Former US secretary of state John Kerry and Thailand’s prime minister Srettha Thavisin are among the speakers and 3,000 attendees expected in Hong Kong this week for the Asian Investment Conference (AIC) presented by UBS.
The Swiss investment bank kicked off “the biggest global investor conference in Hong Kong” on Monday, Niall MacLeod, the curator of the week-long AIC, said in an interview. The event includes a two-day conference to be held on Tuesday and Wednesday at the Four Seasons Hotel.
“It has been such an important part of the global investor mindset, to come to this conference to learn about the region,” said MacLeod, head of product management at UBS. “We’re very proud of it being in Hong Kong. We’re very proud of the tradition of it.”
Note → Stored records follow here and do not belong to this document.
/-- An endpoint answers: it works whenever the Hub domain is on (15 R433). -/
def pldmAnswer (s : State) (via : Transport) (code : Nat) (data : List Nat) : State :=
  { s with out := { s.out with pldm := some (via, code, data.map (BitVec.ofNat 64)) } }
def pldmReply (s : State) (via : Transport) (t : State) (code : Nat) (data : List Nat) : Host.Outcome State Fault Refusal :=
  onlyIf s.pwr.hubOn s (pldmAnswer t via code data)

def sessionOf (s : State) (via : Transport) (id : Nat) : Option Session := s.mgmt.sessions.find? fun q => q.via == via && q.id == id
/-- The command came inside a secured session. -/
def secured (s : State) (via : Transport) (session : Option Nat) : Bool := session.any fun id => (sessionOf s via id).any (·.established)

def pldmTypes : List Nat := [0x00, 0x02, 0x05, 0x3F]

/-- GET_TID: the terminus ID is a free value. -/
def execGetTid (via : Transport) (s : State) : Host.Outcome State Fault Refusal := pldmReply s via (draw s) pldmOk [drawn s % 256]

/-- GET_PLDM_VERSION: the version of a supported type is a free value. -/
def execGetPldmVersion (via : Transport) (pldmType : Nat) (s : State) : Host.Outcome State Fault Refusal :=
  if pldmTypes.contains pldmType then pldmReply s via (draw s) pldmOk [drawn s % 2 ^ 32] else pldmReply s via s pldmInvalidType []

/-- GET_PLDM_TYPES: one bit for each supported type. -/
def execGetPldmTypes (via : Transport) (s : State) : Host.Outcome State Fault Refusal :=
  pldmReply s via s pldmOk [pldmTypes.foldl (fun n t => n + 2 ^ t) 0]

/-- GET_PLDM_COMMANDS: one bit for each command; which update-agent commands there are is a free value. -/
def execGetPldmCommands (via : Transport) (pldmType : Nat) (s : State) : Host.Outcome State Fault Refusal :=
  let word := if pldmType = 0 then 0x3C else if pldmType = 2 then 2 ^ 0x04 + 2 ^ 0x0A + 2 ^ 0x11 else if pldmType = 5 then drawn s else 2 ^ 0x01 + 2 ^ 0x02
  if pldmTypes.contains pldmType then pldmReply s via (draw s) pldmOk [word, 0, 0, 0] else pldmReply s via s pldmInvalidType []

/-- PLDM_UNSUPPORTED (15 R434). -/
def execPldmUnsupported (via : Transport) (_pldmType _code : Nat) (s : State) : Host.Outcome State Fault Refusal := pldmReply s via s pldmUnsupportedCmd []

/-- SET_EVENT_RECEIVER (15 R432, R435). -/
def execSetEventReceiver (via : Transport) (session : Option Nat) (eid : Nat) (s : State) : Host.Outcome State Fault Refusal :=
  if secured s via session then pldmReply s via { s with mgmt := { s.mgmt with receiver := some (via, eid) } } pldmOk []
  else pldmReply s via s pldmNotReady []

/-- The number under which a PLDM sensor's reading is kept; none when the part has no such sensor. -/
def pldmSensor (s : State) (id : Nat) : Option Nat :=
  let n := id - 1
  if id = 57 || id = 58 then some id
  else if id = 0 || 58 < id || (n < 32 && featPanels s ≤ n / 4) || (32 ≤ n && n < 48 && stacksOf s.nibs.grade ≤ n - 32) then none else some n

/-- GET_SENSOR_READING (15 R434): the coolant flow in whole L/min, the other sensors in their own unit (log entry 28). -/
def execGetSensorReading (via : Transport) (sensorId : Nat) (s : State) : Host.Outcome State Fault Refusal :=
  match pldmSensor s sensorId with
  | none => pldmReply s via s pldmInvalidSensor []
  | some n => pldmReply s via s pldmOk [unsigned 64 (if n = 58 then readingOf s n / 100 else readingOf s n)]

/-! ### Firmware update over PLDM (15 R441, R442) -/

/-- REQUEST_UPDATE: component 1 is the Ohmub image, 2 the Pricking pack. -/
def execRequestUpdate (via : Transport) (session : Option Nat) (component : Nat) (s : State) : Host.Outcome State Fault Refusal :=
  if !secured s via session then pldmReply s via s pldmNotReady []
  else if s.fw.staging || s.fw.stagingPldm then pldmReply s via s pldmInUpdate []
  else if component != 1 && component != 2 then pldmReply s via s pldmInvalidData []
  else
    let f := { s.fw with stagingPldm := true, component := component, received := 0, staged := if component = 1 then none else s.fw.staged
                         stagedPack := if component = 2 then none else s.fw.stagedPack }
    pldmReply s via { s with fw := f } pldmOk []

/-- What a transferred content does once it is whole: it is verified and staged, or refused; the code of a refusal is a free value. -/
def stageContent (s : State) (image : Option FwImage) (pack : Option PrickPack) : State × Nat :=
  let s := { s with fw := { s.fw with stagingPldm := false } }
  if s.fw.component = 1 then
    match image with
    | none => (s, pldmOk)
    | some i =>
      match imageRefusal s i with
      | some x => let t := refusedImage s i x; (draw t, drawn t % 255 + 1)
      | none => let s := putSlot s (otherSlot s) i; ({ s with fw := { s.fw with staged := some i } }, pldmOk)
  else
    match pack with
    | none => (s, pldmOk)
    | some k =>
      match packRefusal s k with
      | some _ => let t := refuseContent s 2; (draw t, drawn t % 255 + 1)
      | none => ({ s with fw := { s.fw with stagedPack := some k } }, pldmOk)

/-- PLDM_FW_TRANSFER: the last transfer brings the whole content; its NV writes wait for the supply, and its answer with them. -/
def execPldmFwTransfer (via : Transport) (session : Option Nat) (data : List Byte) (image : Option FwImage) (pack : Option PrickPack) (s : State) :
    Host.Outcome State Fault Refusal :=
  if !secured s via session then pldmReply s via s pldmNotReady []
  else if !s.fw.stagingPldm then pldmReply s via s pldmNotInUpdate []
  else if s.fw.content.isSome then pldmReply s via s pldmNotReady []
  else
    let t := { s with fw := { s.fw with received := s.fw.received + data.length } }
    if image.isNone && pack.isNone then pldmReply s via t pldmOk []
    else
      let q := stageContent t image pack
      if nvReady s then pldmReply s via q.1 q.2 []
      else onlyIf s.pwr.hubOn s { t with fw := { t.fw with content := some (via, image, pack) } }

/-- A whole content that has waited for its NV writes is staged, and its transfer is answered. -/
def stageWaiting (s : State) : State :=
  s.fw.content.elim s fun c =>
    let q := stageContent { s with fw := { s.fw with content := none } } c.2.1 c.2.2
    pldmAnswer q.1 c.1 q.2 []

/-- NV_WRITE_RETRY (16 R465): the input has been above UV-warn for 10 ms. -/
def execNvWriteRetry (s : State) : Host.Outcome State Fault Refusal :=
  onlyIf (s.pwr.hubOn && !s.pwr.uvWarn && !s.pwr.nvStop && 43500 ≤ s.pwr.inputMv) s
    (stageWaiting (flushNv (advance s (s.pwr.aboveWarnSince + 10000000))))

/-- ACTIVATE_FIRMWARE: a staged pack, which a pack loaded since may outdate, is loaded at the next edge; a staged image's slot becomes active and Ohmub restarts warm. -/
def execActivateFirmware (via : Transport) (session : Option Nat) (s : State) : Host.Outcome State Fault Refusal :=
  if !secured s via session || s.fw.stagingPldm || s.fw.staging || (s.fw.staged.isSome && !s.jobs.isEmpty) then pldmReply s via s pldmNotReady []
  else if s.fw.staged.isNone && s.fw.stagedPack.isNone then pldmReply s via s pldmNotInUpdate []
  else if s.fw.stagedPack.any fun k => (packRefusal s k).isSome then
    let t := refuseContent { s with fw := { s.fw with stagedPack := none } } 2
    pldmReply s via (draw t) (drawn t % 255 + 1) []
  else
    let t := { s with fw := { s.fw with nextPack := s.fw.stagedPack.or s.fw.nextPack, stagedPack := none } }
    pldmReply s via (if s.fw.staged.isSome then warmRestart (activateSlot t) else t) pldmOk []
The event targets the bank’s institutional clients, hosting more than 3,000 registered attendees, including representatives from more than 300 companies from 15 markets in Asia-Pacific, Europe and North America. The agenda, with 100 speakers and 50 panel discussions, will shed light on the “top-down” and “bottom-up” topics on investors’ minds, according to MacLeod.
These include macro and big-picture topics such as interest rates, climate, and geopolitics, as well as micro content like generative artificial intelligence, neuroscience developments on the mind and longevity, the future of cities and succession.
“All these things coming together are essentially the way that institutional investors think,” MacLeod said.
MacLeod said the bank never considered moving the AIC. “Hong Kong is Asia’s world city,” he said. “This is still the premier place that people want to come to debate the issues in the world within this region.”
The change was “client-centric”, MacLeod said. “If you look through the calendar of companies reporting, what is the time of year that you can get the maximum number of companies to come to a conference to present to our institutional clients? I say the end of May is a much, much better time than the end of March.”
The AIC will also feature Nobel Economics laureate Paul Romer, Megan Smith, former chief technology officer in the Obama administration, and Raghuram Rajan, former governor of the Reserve Bank of India.